In this article I will explain how to do face detection on a live video feed using an iOS 5 device. We will be using Core Image to do the heavy lifting. The code is loosely based on the SquareCam sample code from Apple.

To get started, we need to show the live video of the front facing camera. We use AVFoundation to do this. We start by setting up the AVCaptureSession. We use 640×480 as the capture resolution. Keep in mind that face detection is relatively compute intensive. The less pixels we need to munch, the faster the processing can be done. This is an interactive application, so realtime performance is important. We tell the AVCaptureSession which camera to use as input device.

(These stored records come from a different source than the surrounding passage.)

theorem RoundTrip.sar (c : Common) (d : Dst) (a : Src) (b : Src) : RoundTrip.Statement (.sar c d a b) := by
  intro x h hw
  simp only [Instr.encode, Option.some.injEq] at h
  subst h
  refine decode_of_candidate ?_ hw rfl
  simp (disch := omega) [candidate, candLogic, fldA, fldB, fldC, fldG, fldImm, fldOff31, fldView, fldOrder, fldScope, fldBlk, fldVA,
    fldVB, fldVC, fldRm, fldMods, fldRnd, f2, f3, f4, f6, f8, f9, dstOf, predOf, gOf, optRegOf, optBlockOf, memOf, memRawOf, mem12Of,
    word_low, bodyA_op, MemOp.withView, MemOp.bare, MemOp.fence, bind, Except.bind, pure, Except.pure, Except.map]

theorem RoundTrip.rol (c : Common) (d : Dst) (a : Src) (b : Src) : RoundTrip.Statement (.rol c d a b) := by
  intro x h hw
  simp only [Instr.encode, Option.some.injEq] at h
  subst h
  refine decode_of_candidate ?_ hw rfl
  simp (disch := omega) [candidate, candLogic, fldA, fldB, fldC, fldG, fldImm, fldOff31, fldView, fldOrder, fldScope, fldBlk, fldVA,
    fldVB, fldVC, fldRm, fldMods, fldRnd, f2, f3, f4, f6, f8, f9, dstOf, predOf, gOf, optRegOf, optBlockOf, memOf, memRawOf, mem12Of,
    word_low, bodyA_op, MemOp.withView, MemOp.bare, MemOp.fence, bind, Except.bind, pure, Except.pure, Except.map]

theorem RoundTrip.shld (c : Common) (d : Dst) (a : Src) (b : Src) (e : Src) : RoundTrip.Statement (.shld c d a b e) := by
  intro x h hw
  simp only [Instr.encode, Option.some.injEq] at h
  subst h
  refine decode_of_candidate ?_ hw rfl
  simp (disch := omega) [candidate, candLogic, fldA, fldB, fldC, fldG, fldImm, fldOff31, fldView, fldOrder, fldScope, fldBlk, fldVA,
    fldVB, fldVC, fldRm, fldMods, fldRnd, f2, f3, f4, f6, f8, f9, dstOf, predOf, gOf, optRegOf, optBlockOf, memOf, memRawOf, mem12Of,
    word_low, bodyA_op, MemOp.withView, MemOp.bare, MemOp.fence, bind, Except.bind, pure, Except.pure, Except.map]

theorem RoundTrip.shrd (c : Common) (d : Dst) (a : Src) (b : Src) (e : Src) : RoundTrip.Statement (.shrd c d a b e) := by
  intro x h hw
  simp only [Instr.encode, Option.some.injEq] at h
  subst h
  refine decode_of_candidate ?_ hw rfl
  simp (disch := omega) [candidate, candLogic, fldA, fldB, fldC, fldG, fldImm, fldOff31, fldView, fldOrder, fldScope, fldBlk, fldVA,
    fldVB, fldVC, fldRm, fldMods, fldRnd, f2, f3, f4, f6, f8, f9, dstOf, predOf, gOf, optRegOf, optBlockOf, memOf, memRawOf, mem12Of,
    word_low, bodyA_op, MemOp.withView, MemOp.bare, MemOp.fence, bind, Except.bind, pure, Except.pure, Except.map]

theorem RoundTrip.clz (c : Common) (d : Dst) (a : Src) : RoundTrip.Statement (.clz c d a) := by
  intro x h hw
  simp only [Instr.encode, Option.some.injEq] at h
  subst h
  refine decode_of_candidate ?_ hw rfl
  simp (disch := omega) [candidate, candLogic, fldA, fldB, fldC, fldG, fldImm, fldOff31, fldView, fldOrder, fldScope, fldBlk, fldVA,
    fldVB, fldVC, fldRm, fldMods, fldRnd, f2, f3, f4, f6, f8, f9, dstOf, predOf, gOf, optRegOf, optBlockOf, memOf, memRawOf, mem12Of,
    word_low, bodyA_op, MemOp.withView, MemOp.bare, MemOp.fence, bind, Except.bind, pure, Except.pure, Except.map]

theorem RoundTrip.popc (c : Common) (d : Dst) (a : Src) : RoundTrip.Statement (.popc c d a) := by
  intro x h hw
  simp only [Instr.encode, Option.some.injEq] at h
  subst h
  refine decode_of_candidate ?_ hw rfl
  simp (disch := omega) [candidate, candLogic, fldA, fldB, fldC, fldG, fldImm, fldOff31, fldView, fldOrder, fldScope, fldBlk, fldVA,
    fldVB, fldVC, fldRm, fldMods, fldRnd, f2, f3, f4, f6, f8, f9, dstOf, predOf, gOf, optRegOf, optBlockOf, memOf, memRawOf, mem12Of,
    word_low, bodyA_op, MemOp.withView, MemOp.bare, MemOp.fence, bind, Except.bind, pure, Except.pure, Except.map]

theorem RoundTrip.brev (c : Common) (d : Dst) (a : Src) : RoundTrip.Statement (.brev c d a) := by
  intro x h hw
  simp only [Instr.encode, Option.some.injEq] at h
  subst h
  refine decode_of_candidate ?_ hw rfl
  simp (disch := omega) [candidate, candLogic, fldA, fldB, fldC, fldG, fldImm, fldOff31, fldView, fldOrder, fldScope, fldBlk, fldVA,
    fldVB, fldVC, fldRm, fldMods, fldRnd, f2, f3, f4, f6, f8, f9, dstOf, predOf, gOf, optRegOf, optBlockOf, memOf, memRawOf, mem12Of,
    word_low, bodyA_op, MemOp.withView, MemOp.bare, MemOp.fence, bind, Except.bind, pure, Except.pure, Except.map]

theorem RoundTrip.bfx (c : Common) (d : Dst) (a : Src) (b : Src) (s : Bool) : RoundTrip.Statement (.bfx c d a b s) := by
  intro x h hw
  simp only [Instr.encode, Option.some.injEq] at h
  subst h
  refine decode_of_candidate ?_ hw rfl
  simp (disch := omega) [candidate, candLogic, fldA, fldB, fldC, fldG, fldImm, fldOff31, fldView, fldOrder, fldScope, fldBlk, fldVA,
    fldVB, fldVC, fldRm, fldMods, fldRnd, f2, f3, f4, f6, f8, f9, dstOf, predOf, gOf, optRegOf, optBlockOf, memOf, memRawOf, mem12Of,
    word_low, bodyA_op, MemOp.withView, MemOp.bare, MemOp.fence, bind, Except.bind, pure, Except.pure, Except.map]

theorem RoundTrip.bfi (c : Common) (d : Dst) (a : Src) (b : Src) (e : Src) : RoundTrip.Statement (.bfi c d a b e) := by
  intro x h hw
  simp only [Instr.encode, Option.some.injEq] at h
  subst h
  refine decode_of_candidate ?_ hw rfl
  simp (disch := omega) [candidate, candLogic, fldA, fldB, fldC, fldG, fldImm, fldOff31, fldView, fldOrder, fldScope, fldBlk, fldVA,
    fldVB, fldVC, fldRm, fldMods, fldRnd, f2, f3, f4, f6, f8, f9, dstOf, predOf, gOf, optRegOf, optBlockOf, memOf, memRawOf, mem12Of,
    word_low, bodyA_op, MemOp.withView, MemOp.bare, MemOp.fence, bind, Except.bind, pure, Except.pure, Except.map]

theorem RoundTrip.perm (c : Common) (d : Dst) (a : Src) (b : Src) (e : Src) : RoundTrip.Statement (.perm c d a b e) := by
  intro x h hw
  simp only [Instr.encode, Option.some.injEq] at h
  subst h
  refine decode_of_candidate ?_ hw rfl
  simp (disch := omega) [candidate, candLogic, fldA, fldB, fldC, fldG, fldImm, fldOff31, fldView, fldOrder, fldScope, fldBlk, fldVA,
    fldVB, fldVC, fldRm, fldMods, fldRnd, f2, f3, f4, f6, f8, f9, dstOf, predOf, gOf, optRegOf, optBlockOf, memOf, memRawOf, mem12Of,
    word_low, bodyA_op, MemOp.withView, MemOp.bare, MemOp.fence, bind, Except.bind, pure, Except.pure, Except.map]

To show the preview, we create an AVCaptureVideoPreviewLayer and add it to the previewView, that was created in the Xib. Don’t forget to call [session startRunning]. That was the easy part.

NSError *error = nil;
AVCaptureSession *session = [[AVCaptureSession alloc] init];
if ([[UIDevice currentDevice] userInterfaceIdiom] == UIUserInterfaceIdiomPhone){
    [session setSessionPreset:AVCaptureSessionPreset640x480];
} else {
    [session setSessionPreset:AVCaptureSessionPresetPhoto];
}
// Select a video device, make an input
AVCaptureDevice *device;
AVCaptureDevicePosition desiredPosition = AVCaptureDevicePositionFront;
// find the front facing camera
for (AVCaptureDevice *d in [AVCaptureDevice devicesWithMediaType:AVMediaTypeVideo]) {
	if ([d position] == desiredPosition) {
		device = d;
        self.isUsingFrontFacingCamera = YES;
		break;
	}
}
// fall back to the default camera.
if( nil == device )
{
    self.isUsingFrontFacingCamera = NO;
    device = [AVCaptureDevice defaultDeviceWithMediaType:AVMediaTypeVideo];
}
// get the input device
AVCaptureDeviceInput *deviceInput = [AVCaptureDeviceInput deviceInputWithDevice:device error:&error];
if( !error ) {

    // add the input to the session
    if ( [session canAddInput:deviceInput] ){
        [session addInput:deviceInput];
    }

    self.previewLayer = [[AVCaptureVideoPreviewLayer alloc] initWithSession:session];
    self.previewLayer.backgroundColor = [[UIColor blackColor] CGColor];
    self.previewLayer.videoGravity = AVLayerVideoGravityResizeAspect;

    CALayer *rootLayer = [self.previewView layer];
    [rootLayer setMasksToBounds:YES];
    [self.previewLayer setFrame:[rootLayer bounds]];
    [rootLayer addSublayer:self.previewLayer];
    [session startRunning];

}
session = nil;
if (error) {
	UIAlertView *alertView = [[UIAlertView alloc] initWithTitle:
                        [NSString stringWithFormat:@"Failed with error %d", (int)[error code]]
                                           message:[error localizedDescription]
									      delegate:nil
							     cancelButtonTitle:@"Dismiss"
							     otherButtonTitles:nil];
	[alertView show];
	[self teardownAVCapture];
}

Now for the face detection.

We create the face detector itself in viewDidLoad, and keep a reference to it with a property. We use low accuracy, again for performance reasons.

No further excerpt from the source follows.